Progressive, Regressive and Proportional Taxes
There are three kinds of the taxes on the basis of their quantum / ratio of charging viz. regressive tax progressive tax and proportional or flat tax.
A regressive tax is the one in which tax rate decreases as the amount subject to taxation increases; and the tax rate progresses from high to low. The lowest amount is subject to higher taxation and this leads to individuals with low income bear the highest burden of regressive taxes. Such tax does not take into account the ability to pay.
Indirect taxes, such as sales / service tax, are an example of regressive tax as the poor and rich pay the same tax in purchasing everyday products and services. Apart from indirect taxes, some other regressive tax examples are sin tax (tax on intoxicants such as tobacco and alcohol, which are more consumed by lower classes); toll tax (every passing vehicle of same type has to pay irrespective of income of the person travelling in that vehicle) etc.
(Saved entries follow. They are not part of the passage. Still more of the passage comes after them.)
-- ==== Sys2Proof/Machine/Freshness.lean ====
section
/-! DEFINITION. The Frame Freshness Monitor: the frame header, judging a frame, absence, and the steps that absence demands
(05_freshness_fallback.md; R115, R118). -/

namespace Sys2Proof.Machine

open Reg

/-! ### The Freshness table -/

/-- The entry of stream n in the table in force (R150). -/
def State.freshEntry (s : State) (n : Nat) : List Byte := (s.freshTab.bytes.drop (64 + 16 * n)).take 16

/-- HOLD_MAX in force, in ms (R149). -/
def State.holdMax (s : State) : Nat := leAt s.freshTab.bytes 8 2

/-! ### Streams -/

def State.stream (s : State) (n : Nat) : SpStream := spGet (fun _ => {}) s.streams n

def State.setStream (s : State) (n : Nat) (x : SpStream) : State := { s with streams := spPut (fun _ => {}) s.streams n x }

/-- The frame's payload format (R139). -/
def SpFrame.format (f : SpFrame) : Nat := f.fmt.toNat % 8

def SpFrame.flag (f : SpFrame) (b : Nat) : Bool := f.flags / 2 ^ b % 2 == 1

def SpFrame.setFlag (f : SpFrame) (b : Nat) : SpFrame := { f with flags := f.flags ||| 2 ^ b }

/-- The content signature (R151). -/
def SpFrame.sig (f : SpFrame) : Word := ~~~ f.crc

/-- The 64-byte frame header (R115). SIG is zero while the frame is open. -/
def SpFrame.header (f : SpFrame) (closed : Bool) : List Byte :=
  dtBytes f.fs ++ dtBytes f.fe ++ leBytes 2 f.num ++ leBytes 2 f.lines ++ leBytes 4 f.bytes ++ leBytes 4 f.seq ++
    leBytes 4 (if closed then f.sig.toNat else 0) ++ leBytes 2 f.flags ++ leBytes 2 f.crcLines ++ leBytes 4 f.turnField ++
    leBytes 2 f.trigFired ++ leBytes 6 0

/-- Write the frame's header into its slot. -/
def State.putHeader (s : State) (n : Nat) (f : SpFrame) (closed : Bool) : State := s.land n f.addr (f.header closed) []

/-- A slot becomes FREE, the last in the order (R118). -/
def SpStream.freeSlot (x : SpStream) (k : Nat) : SpStream := { x with slots := listSet x.slots k {}, order := x.order ++ [k] }

/-! ### Judging (R152-R154) -/

/-- R154: the plausibility limits of an entry. -/
def limitsPass (f : SpFrame) (e : List Byte) : Bool :=
  let lo := leAt e 10 2
  let hi := leAt e 12 2
  if f.format = 1 then hi == 0 || decide (f.badPixels * 256 ≤ hi * f.pixels)
  else if f.format = 3 then decide (lo * 1024 ≤ f.cds) && (hi == 0 || decide (f.cds ≤ hi * 1024))
  else if f.format = 4 then decide (lo * 16 ≤ f.points)
  else true

/-- What the monitor finds of a frame. -/
structure Verdict where
  ok : Bool
  codes : List Nat
  implausible : Bool
  run : Nat
deriving DecidableEq, Repr

/-- The successor of a frame number (R150). -/
def fnSucc (mode n : Nat) : Nat := if n = 0xFFFF then (if mode = 1 then 1 else 0) else n + 1

/-- R152: judge a frame against its predecessor. -/
def judge (f : SpFrame) (p : Option SpPred) (run : Nat) : Verdict :=
  let e := f.entry
  let fl := leAt e 0 1
  let fn := fl / 4 % 4
  let trigCheck := fl / 16 % 2 == 1
  let frozenN := leAt e 1 1
  let delta (q : SpPred) := (f.trigFired + 65536 - q.trigFired) % 65536
  let repeated := match p with
    | none => false
    | some q => (fn != 0 && f.num == q.num) || (trigCheck && delta q == 0)
  let gap := match p with
    | none => false
    | some q => (fn != 0 && f.num != q.num && f.num != fnSucc fn q.num) || (trigCheck && decide (1 < delta q))
  let run' := match p with
    | none => 1
    | some q => if f.sig = q.sig then run + 1 else 1
  let frozen := frozenN != 0 && decide (frozenN ≤ run')
  let within := limitsPass f e
  let anchored := f.format != 3 || !trigCheck || f.ext
  let whole := f.flag 0 && !f.flag 1 && !f.flag 3 && !f.flag 4 && !f.flag 5 && decide (f.crcLines ≤ leAt e 4 2)
  { ok := whole && !repeated && !frozen && within && anchored
    codes := (if frozen then [0x2040] else []) ++ (if repeated then [0x2041] else []) ++ (if gap then [0x2042] else [])
    implausible := !within
    run := run' }

/-- R118: the frame's slot leaves LANDED once it is judged: it belongs to no turn of the turns that run. -/
def State.ofNoTurn (s : State) (f : SpFrame) : Bool :=
  match f.turn with
  | none => true
  | some (r, _) => !(s.turnsRun && r == s.hg.run)

/-- FRAME_JUDGE (R152, R606): judge the frame of a slot that has left LANDING and waits. -/
def State.judgeSlot (s : State) (n k : Nat) : State :=
  let x := s.stream n
  match x.slots[k]? with
  | none => s
  | some sl =>
    if !sl.toJudge then s
    else
      let v := judge sl.frame x.pred x.run
      let f := sl.frame.setFlag (if v.ok then 6 else 7)
      let x1 := { x with pred := some ⟨f.num, f.trigFired, f.sig⟩, run := v.run,
                         slots := listSet x.slots k { sl with frame := f, toJudge := false } }
      let x2 := if s.ofNoTurn f then x1.freeSlot k else x1
      let s1 := ((s.putHeader n f true).setStream n x2).reportAll spIid v.codes
      if v.implausible then s1.safety 0xB005 (a := n) else s1

/-- Judge every waiting frame of the first `k` slots of a stream, lowest slot first. -/
def State.judgeSlots (s : State) (n : Nat) : Nat → State
  | 0 => s
  | k + 1 => (s.judgeSlots n k).judgeSlot n k

/-- Judge every waiting frame of the first `n` streams. -/
def State.judgeAll (s : State) : Nat → State
  | 0 => s
  | n + 1 => (s.judgeAll n).judgeSlots n 8

/-! ### Demands (R156, R157, R160) -/

/-- The causes with cause bit `c` where the step is above F0. -/
def causeBit (d c : Nat) : Nat := if d = 0 then 0 else 2 ^ c

/-- A cause, by its bit of R217, demands a step in the interval. -/
def State.demandStep (s : State) (d c : Nat) : State :=
  { s with fresh := { s.fresh with demand := max s.fresh.demand d, causes := s.fresh.causes ||| causeBit d c } }

/-- A receive mailbox of controller c. -/
def State.canRx (s : State) (c m : Nat) : CanRx := spGet (fun _ => {}) (spGet (fun _ => {}) s.cans c).rx m

/-- Some mailbox of the first `m` of controller c carries a mark of wheel data absent (R130). -/
def State.canMark (s : State) (c : Nat) : Nat → Bool
  | 0 => false
  | m + 1 => (s.canRx c m).mark || s.canMark c m

/-- Wheel data are absent (R157). -/
def State.wheelAbsent (s : State) : Bool :=
  let req := leAt s.freshTab.bytes 12 1
  (req % 2 == 1 && s.canMark 0 64) || (req / 2 % 2 == 1 && s.canMark 1 64)

/-- Holdover runs (R157). -/
def State.holdover (s : State) : Bool := s.fresh.holdSince.isSome

/-- The holdover time, in whole ms (R158). -/
def State.holdMs (s : State) : Nat :=
  match s.fresh.holdSince with
  | none => 0
  | some t => (s.hg.dt - t) / 256000000

/-- The step that an expired holdover demands (R157). -/
def State.expiredStep (s : State) : Nat := if s.fresh.expired then 4 else 0

/-- The causes that stand from one turn to the next demand their steps: the skip window, wheel data absent, holdover. An absence
judged at a turn start demands its step there (R724, log entry 67). -/
def State.demandLasting (s : State) : State :=
  ((s.demandStep s.fresh.skipStep 2).demandStep (if s.wheelAbsent then 3 else 0) 3).demandStep s.expiredStep 4

/-- Every cause that persists at this instant demands its step, the absences of the turn that runs among them. -/
def State.demandStanding (s : State) : State :=
  ((s.demandLasting.demandStep s.fresh.strStep 0).demandStep s.fresh.grpStep 1).demandStep (if s.fresh.imuAbsent then 3 else 0) 3

/-- R157: holdover starts with the first absence and ends with the last; one that has run beyond HOLD_MAX by then counts
(R167). -/
def State.holdUpdate (s : State) : State :=
  let absent := s.fresh.imuAbsent || s.wheelAbsent
  let wheel := if s.wheelAbsent then 3 else 0
  match s.fresh.holdSince with
  | none => if absent then { s with fresh := { s.fresh with holdSince := some s.hg.dt } }.demandStep wheel 3 else s
  | some t =>
    if absent then s.demandStep wheel 3
    else
      let s1 := if t + s.holdMax * 256000000 ≤ s.hg.dt then s.demandStep 4 4 else s
      { s1 with fresh := { s1.fresh with holdSince := none, expired := false } }

/-- HOLDOVER_EXPIRY (R157): Device Time runs on to the instant at which holdover exceeds HOLD_MAX. -/
def State.holdExpire (s : State) : State :=
  match s.fresh.holdSince with
  | none => s
  | some t =>
    let s1 := s.advanceTo (t + s.holdMax * 256000000)
    { s1 with fresh := { s1.fresh with expired := true } }.demandStep 4 4

/-! ### Absence (R155, R156) -/

/-- The stream's trigger fired an edge from instant a up to instant b, in units. -/
def State.trigFiredIn (s : State) (t a b : Nat) : Bool := (s.trig t).edges.any fun e => a ≤ e * 256 && decide (e * 256 < b)

/-- R155: stream n is expected in turn N. -/
def State.expected (s : State) (n N : Nat) : Bool :=
  let x := leAt (s.freshEntry n) 0 1 % 4
  x == 1 || (x == 2 && s.is (SP_STR_SRC_TRIG_VALID n) && N != 0 &&
    s.trigFiredIn (s.get (SP_STR_SRC_TRIG n)) (s.turnInstant (N - 1)) (s.turnInstant N))

/-- A CLEARED frame is offered to the turn that starts. -/
def State.offered (s : State) (n : Nat) : Bool := (s.stream n).slots.any fun sl => sl.st == .held && sl.frame.flag 6

/-- Presence of streams below `n` at the start of turn N: counts, 0x2043, and the present mask. -/
def State.absences (s : State) (N : Nat) : Nat → State
  | 0 => { s with fresh := { s.fresh with present := BitVec.allOnes 64 } }
  | n + 1 =>
    let s1 := s.absences N n
    let x := s1.stream n
    if !s1.expected n N then s1.setStream n { x with absent := false }
    else if s1.offered n then s1.setStream n { x with absent := false, absCount := 0 }
    else
      let s2 := (s1.setStream n { x with absent := true, absCount := x.absCount + 1 }).report 0x2043 spIid
      { s2 with fresh := { s2.fresh with present := s2.fresh.present &&& ~~~ (BitVec.twoPow 64 n) } }

/-- The step that streams below `n` demand by their own absence (R156). -/
def State.streamStep (s : State) : Nat → Nat
  | 0 => 0
  | n + 1 =>
    let e := s.freshEntry n
    let c := (s.stream n).absCount
    max (s.streamStep n) (if c != 0 && decide (leAt e 7 1 ≤ c) then leAt e 6 1 else 0)

/-- The members of group g among the streams below `n` that are expected in turn N. -/
def State.members (s : State) (N g : Nat) : Nat → List Nat
  | 0 => []
  | n + 1 =>
    let b := leAt (s.freshEntry n) 8 1
    s.members N g n ++ (if b / 128 == 1 && b % 8 == g && s.expected n N then [n] else [])

/-- The step that groups below `g` demand in turn N (R156). -/
def State.groupStep (s : State) (N : Nat) : Nat → Nat
  | 0 => 0
  | g + 1 =>
    let ms := s.members N g 64
    max (s.groupStep N g) (if !ms.isEmpty && ms.all (fun n => (s.stream n).absent) then leAt s.freshTab.bytes g 1 else 0)

def State.imu (s : State) (i : Nat) : Imu := spGet (fun _ => {}) s.imus i

def State.setImu (s : State) (i : Nat) (x : Imu) : State := { s with imus := spPut (fun _ => {}) s.imus i x }

/-- R157: the required IMU slots below `i` that are absent from turn N, which starts, by bit. No sample is stamped in a turn before
turn 0 (log entry 68). -/
def State.imuMissing (s : State) (N : Nat) : Nat → Nat
  | 0 => 0
  | i + 1 =>
    let k := if N = 0 then 0 else (s.imu i).count
    s.imuMissing N i + if leAt s.freshTab.bytes 10 1 / 2 ^ i % 2 == 1 &&
      (decide (k < leAt s.freshTab.bytes 11 1) || (decide (N ≠ 0) && (s.imu i).toSeen)) then 2 ^ i else 0

/-- A new turn begins for the IMU slots below `i`. -/
def State.imuTurn (s : State) : Nat → State
  | 0 => s
  | i + 1 =>
    let s1 := s.imuTurn i
    let x := s1.imu i
    s1.setImu i { x with count := 0, toSeen := x.inTimeout }

/-- R155-R158: the monitor's work at the start of turn N, after frames have been offered and under turn N's table. -/
def State.freshTurn (s : State) (N : Nat) : State :=
  let s1 := s.absences N 64
  let s2 : State := { s1 with fresh := { s1.fresh with imuAbsent := s1.imuMissing N 4 != 0, imuGone := s1.imuMissing N 4 } }
  let s3 : State := { s2 with fresh := { s2.fresh with strStep := s2.streamStep 64, grpStep := s2.groupStep N 8 } }
  let s4 := ((s3.demandStep s3.fresh.strStep 0).demandStep s3.fresh.grpStep 1).demandStep (if s3.fresh.imuAbsent then 3 else 0) 3
  (s4.imuTurn 4).holdUpdate

/-! ### Slots at a turn boundary (R116, R118) -/

/-- The slots of a stream from index k on, at the start of turn N of run r: HELD ones become FREE; LANDED ones are offered
to the turn, or become FREE. -/
def handSlots (r N : Nat) (x : SpStream) : Nat → List SpSlot → SpStream
  | _, [] => x
  | k, sl :: rest =>
    let x1 := match sl.st with
      | .held => x.freeSlot k
      | .landed =>
        if N != 0 && sl.frame.turn == some (r, N - 1) && !sl.frame.flag 5 then
          { x with slots := listSet x.slots k { sl with st := .held } }
        else x.freeSlot k
      | _ => x
    handSlots r N x1 (k + 1) rest

/-- Slots of the streams below `n` at the start of turn N. -/
def State.handOver (s : State) (N : Nat) : Nat → State
  | 0 => s
  | n + 1 =>
    let s1 := s.handOver N n
    let x := s1.stream n
    s1.setStream n (handSlots s1.hg.run N x 0 x.slots)

/-- The slots of a stream from index k on, as turns stop. -/
def dropSlots (x : SpStream) : Nat → List SpSlot → SpStream
  | _, [] => x
  | k, sl :: rest => dropSlots (if sl.st == .held || sl.st == .landed then x.freeSlot k else x) (k + 1) rest

/-- Turns stop (R62, R118): LANDED and HELD slots of the streams below `n` become FREE. -/
def State.slotsStop (s : State) : Nat → State
  | 0 => s
  | n + 1 =>
    let s1 := s.slotsStop n
    let x := s1.stream n
    s1.setStream n (dropSlots x 0 x.slots)

/-- FRAME_JUDGE (R152). -/
def execFrameJudge (n : Fin 64) (k : Fin 8) (s : State) : Ans := s.done (s.judgeSlot n k)

/-- HOLDOVER_EXPIRY (R157). -/
def execHoldoverExpiry (s : State) : Ans := s.done s.holdExpire

end Sys2Proof.Machine
end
In progressive taxation, the tax liability increases with individual or entity income. This is based on principle of “ability to pay”. Under this system, lowest income people are generally exempted while highest income people pay highest taxes. Income Tax is thus an example of progressive tax. Progressive taxation results in redistribution of income from rich to poor.
In this system, a flat tax is levied regardless of income of wealth. One example of corporation tax in India whereby government charges a flat rate of 30% on the income earned by the companies in India.
Implications of Progressive and Regressive Taxes
Progressive Tax follows the principle of ‘ability to pay’ because they are levied on the basis of individual’s income and wealth. Since, ability to pay can be measured, the direct taxes are imposed at progressive rate whereby richer persons pay higher taxes in comparison to the poor person. A regressive tax is generally a tax that is applied uniformly and is indirect in nature. This means that it hits lower-income individuals harder. The direct taxes are easy to collect in comparison to indirect taxes because a tax payer makes his own payments. It is generally paid as large amount and sometimes involves too much personal information. Further, since there is no scientific principle of defining the degree of progression, the direct taxes are fixed arbitrarily. Direct taxes are easy to manipulate and collect in comparison to indirect taxes. Indirect taxes have wider coverage and broad base. So, the governments end up collecting more revenues as the taxes cover almost every goods. Since the indirect taxes are a part of the price of commodities; these taxes are generally not evadable. Indirect taxes inflate the price of the goods, they lead to inflation. Also, since the indirect prices are paid concealed in the price, they don’t bring on civic awareness among the taxpayers in contrast to the direct taxes.